Si tratta poi del primo accordo aziendale in cui ha avuto parte un virologo. L’immancabile Roberto Burioni è stato chiamato a fare da consulente e le sue valutazioni su come mettere in sicurezza i vari stabilimenti sono state prese in carico da Fca e sindacati.

«L’ACCORDO È IL RISULTATO dell’incontro tra le competenze di delegati, lavoratori e esperti e la volontà di sindacati e direzione di Fca di tutelare salute e garanzia occupazionale. La ripartenza graduale a partire dal confronto tra azienda e delegati che stabilimento per stabilimento (ripartirà prima la Sevel di Atessa, ndr) dovranno trovare le migliori soluzioni. Questo accordo resterà in vigore fino al 31 luglio 2020 e ci sarà un monitoraggio continuo.

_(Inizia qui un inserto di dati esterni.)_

-- ==== Sys2Proof/Laws/Memory.lean ====
section
/-!
SUPPORT. The laws of memory: reading after writing for bytes, marks and slots, and that every memory operation keeps the canonical form `Memory.wf`.
-/

namespace Sys2Proof.Machine

theorem slotMask_high : ∀ k : Fin 64, ¬ k.val < 4 → (15#64)[k.val] = false := by decide

/-- The slot of an address, as a number. -/
theorem slotOf_toNat (a : Word) : (slotOf a).toNat = a.toNat / 16 * 16 := by
  have h : slotOf a = (a >>> 4) <<< 4 := by
    unfold slotOf
    ext i hi
    simp only [BitVec.getElem_and, BitVec.getElem_not, BitVec.getElem_shiftLeft, BitVec.getElem_ushiftRight]
    by_cases h4 : i < 4
    · have : i = 0 ∨ i = 1 ∨ i = 2 ∨ i = 3 := by omega
      rcases this with rfl | rfl | rfl | rfl <;> simp
    · have h15 : (15#64)[i] = false := by
        exact slotMask_high ⟨i, hi⟩ h4
      have e : 4 + (i - 4) = i := by omega
      simp [h4, h15, e, BitVec.getLsbD_eq_getElem hi]
  rw [h]
  simp only [BitVec.toNat_shiftLeft, BitVec.toNat_ushiftRight, Nat.shiftRight_eq_div_pow, Nat.shiftLeft_eq]
  omega

theorem slotOf_aligned (a : Word) : (slotOf a).toNat % 16 = 0 := by rw [slotOf_toNat]; omega

theorem slotOf_eq_of_aligned {a : Word} (h : a.toNat % 16 = 0) : slotOf a = a := by
  apply BitVec.eq_of_toNat_eq; rw [slotOf_toNat]; omega

theorem slotOf_slotOf (a : Word) : slotOf (slotOf a) = slotOf a := slotOf_eq_of_aligned (slotOf_aligned a)

theorem word_toNat_ne {a b : Word} (h : a ≠ b) : a.toNat ≠ b.toNat := fun e => h (BitVec.eq_of_toNat_eq e)

/-- Adding a small offset to an address. -/
theorem add_offset_toNat (a : Word) (i : Nat) (h : a.toNat + i < 2 ^ 64) :
    (a + BitVec.ofNat 64 i).toNat = a.toNat + i := by
  rw [BitVec.toNat_add, BitVec.toNat_ofNat]; omega

/-! ### Single bytes -/

/-- The three tables of a memory are in canonical form. -/
def Memory.sorted (m : Memory) : Prop := TableSorted m.bytes ∧ TableSorted m.caps ∧ TableSorted m.marks

theorem Memory.wf.sorted {m : Memory} (h : m.wf) : m.sorted := ⟨h.1, h.2.1, h.2.2.1⟩

@[simp] theorem Memory.setByte_marks (m : Memory) (a : Word) (b : Byte) : (m.setByte a b).marks = m.marks := rfl
@[simp] theorem Memory.setByte_caps (m : Memory) (a : Word) (b : Byte) : (m.setByte a b).caps = m.caps := rfl

theorem Memory.setByte_bytes_sorted {m : Memory} (a : Word) (b : Byte) (h : TableSorted m.bytes) :
    TableSorted (m.setByte a b).bytes := by
  simp only [Memory.setByte]; split
  · exact tableErase_sorted h
  · exact tableSet_sorted h

/-- Reading a byte after setting one. -/
theorem Memory.setByte_byte {m : Memory} (a c : Word) (b : Byte) (h : TableSorted m.bytes) :
    (m.setByte a b).byte c = if c = a then b else m.byte c := by
  simp only [Memory.byte, Memory.setByte]
  by_cases hb : b = 0
  · subst hb
    rw [if_pos rfl, tableGet_tableErase h]
    by_cases hc : c = a
    · subst hc; simp
    · rw [if_neg (word_toNat_ne hc), if_neg hc]
  · rw [if_neg hb, tableGet_tableSet h]
    by_cases hc : c = a
    · subst hc; simp
    · rw [if_neg (word_toNat_ne hc), if_neg hc]

theorem Memory.storeByte_sorted {m : Memory} (a : Word) (b : Byte) (h : m.sorted) : (m.storeByte a b).sorted :=
  ⟨m.setByte_bytes_sorted a b h.1, tableErase_sorted h.2.1, tableSet_sorted h.2.2⟩

theorem Memory.storeByte_byte {m : Memory} (a c : Word) (b : Byte) (h : m.sorted) :
    (m.storeByte a b).byte c = if c = a then b else m.byte c := m.setByte_byte a c b h.1

theorem Memory.storeByte_mark {m : Memory} (a c : Word) (b : Byte) (h : m.sorted) :
    (m.storeByte a b).mark c = if c = a then some .intStored else m.mark c := by
  simp only [Memory.mark, Memory.storeByte]
  rw [tableGet_tableSet h.2.2]
  by_cases hc : c = a
  · simp [hc]
  · rw [if_neg (word_toNat_ne hc), if_neg hc]

theorem Memory.storeByte_slotCap {m : Memory} (a c : Word) (b : Byte) (h : m.sorted) :
    (m.storeByte a b).slotCap c = if slotOf c = slotOf a then none else m.slotCap c := by
  simp only [Memory.slotCap, Memory.storeByte]
  rw [tableGet_tableErase h.2.1]
  by_cases hc : slotOf c = slotOf a
  · simp [hc]
  · rw [if_neg (word_toNat_ne hc), if_neg hc]

theorem Memory.storeByte_wf {m : Memory} (a : Word) (b : Byte) (h : m.wf) : (m.storeByte a b).wf := by
  have hs := m.storeByte_sorted a b h.sorted
  refine ⟨hs.1, hs.2.1, hs.2.2, ?_, ?_, ?_⟩
  · intro e he
    have hm : ∀ k, tableGet k (m.storeByte a b).marks =
        if k = a.toNat then some .intStored else tableGet k m.marks := fun k => tableGet_tableSet h.2.2.1
    rw [hm]
    simp only [Memory.storeByte, Memory.setByte] at he
    by_cases hb : b = 0
    · rw [if_pos hb] at he
      obtain ⟨h1, h2, h3⟩ := h.2.2.2.1 e (mem_tableErase he)
      refine ⟨h1, h2, ?_⟩
      split
      · simp
      · exact h3
    · rw [if_neg hb] at he
      rcases mem_tableSet he with rfl | he
      · exact ⟨a.isLt, hb, by simp⟩
      · obtain ⟨h1, h2, h3⟩ := h.2.2.2.1 e he
        refine ⟨h1, h2, ?_⟩
        split
        · simp
        · exact h3
  · intro e he
    have hmem := mem_tableErase he
    obtain ⟨h1, h2, h3⟩ := h.2.2.2.2.1 e hmem
    refine ⟨h1, h2, fun i hi => ?_⟩
    have hne : e.1 ≠ (slotOf a).toNat := by
      intro heq
      have hget := tableGet_tableErase (k := (slotOf a).toNat) (j := e.1) h.2.1
      rw [if_pos heq] at hget
      have := tableGet_of_mem (tableErase_sorted h.2.1) (k := e.1) (v := e.2) he
      rw [this] at hget; simp at hget
    have : e.1 + i ≠ a.toNat := by rw [slotOf_toNat] at hne; omega
    show tableGet (e.1 + i) (tableSet a.toNat .intStored m.marks) = _
    rw [tableGet_tableSet h.2.2.1, if_neg this]
    exact h3 i hi
  · intro e he
    rcases mem_tableSet he with rfl | he
    · exact a.isLt
    · exact h.2.2.2.2.2 e he

/-! ### Integer stores -/

theorem Memory.storeBytes_wf {m : Memory} (a v : Word) (n : Nat) (h : m.wf) : (m.storeBytes a v n).wf := by
  induction n generalizing m a v with
  | zero => exact h
  | succ n ih => exact ih _ _ (m.storeByte_wf a _ h)

theorem Memory.storeBytes_sorted {m : Memory} (a v : Word) (n : Nat) (h : m.sorted) :
    (m.storeBytes a v n).sorted := by
  induction n generalizing m a v with
  | zero => exact h
  | succ n ih => exact ih _ _ (m.storeByte_sorted a _ h)

/-- Is `c` one of the `n` bytes from `a` upward, addresses wrapping modulo 2^64? -/
def inRange (a c : Word) (n : Nat) : Prop := (c - a).toNat < n

theorem inRange_zero (a c : Word) : ¬ inRange a c 0 := by simp [inRange]

theorem sub_next (c a : Word) : c - (a + 1) = (c - a) - 1 := by bv_omega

La Fiom ritiene un passo importante per i metalmeccanici il fatto che in piena emergenza scienza, conoscenza dei lavoratori e contrattazione abbiano guidato la trattativa fino alla firma dell’accordo dopo anni», dichiarano in una nota la segretaria generale Francesca Re David e segretario nazionale Michele De Palma.
Per una sorta di pax sindacale nessuno degli attori in gioco – azienda, Fiom, Fim e Uilm – ha voluto sottolineare la prima firma unitaria da un decennio. «La salute e la sicurezza dei lavoratori sono le priorità principali di Fca». Così Pietro Gorlier, responsabile della regione Emea di Fca, protagonista del nuovo clima sindacale.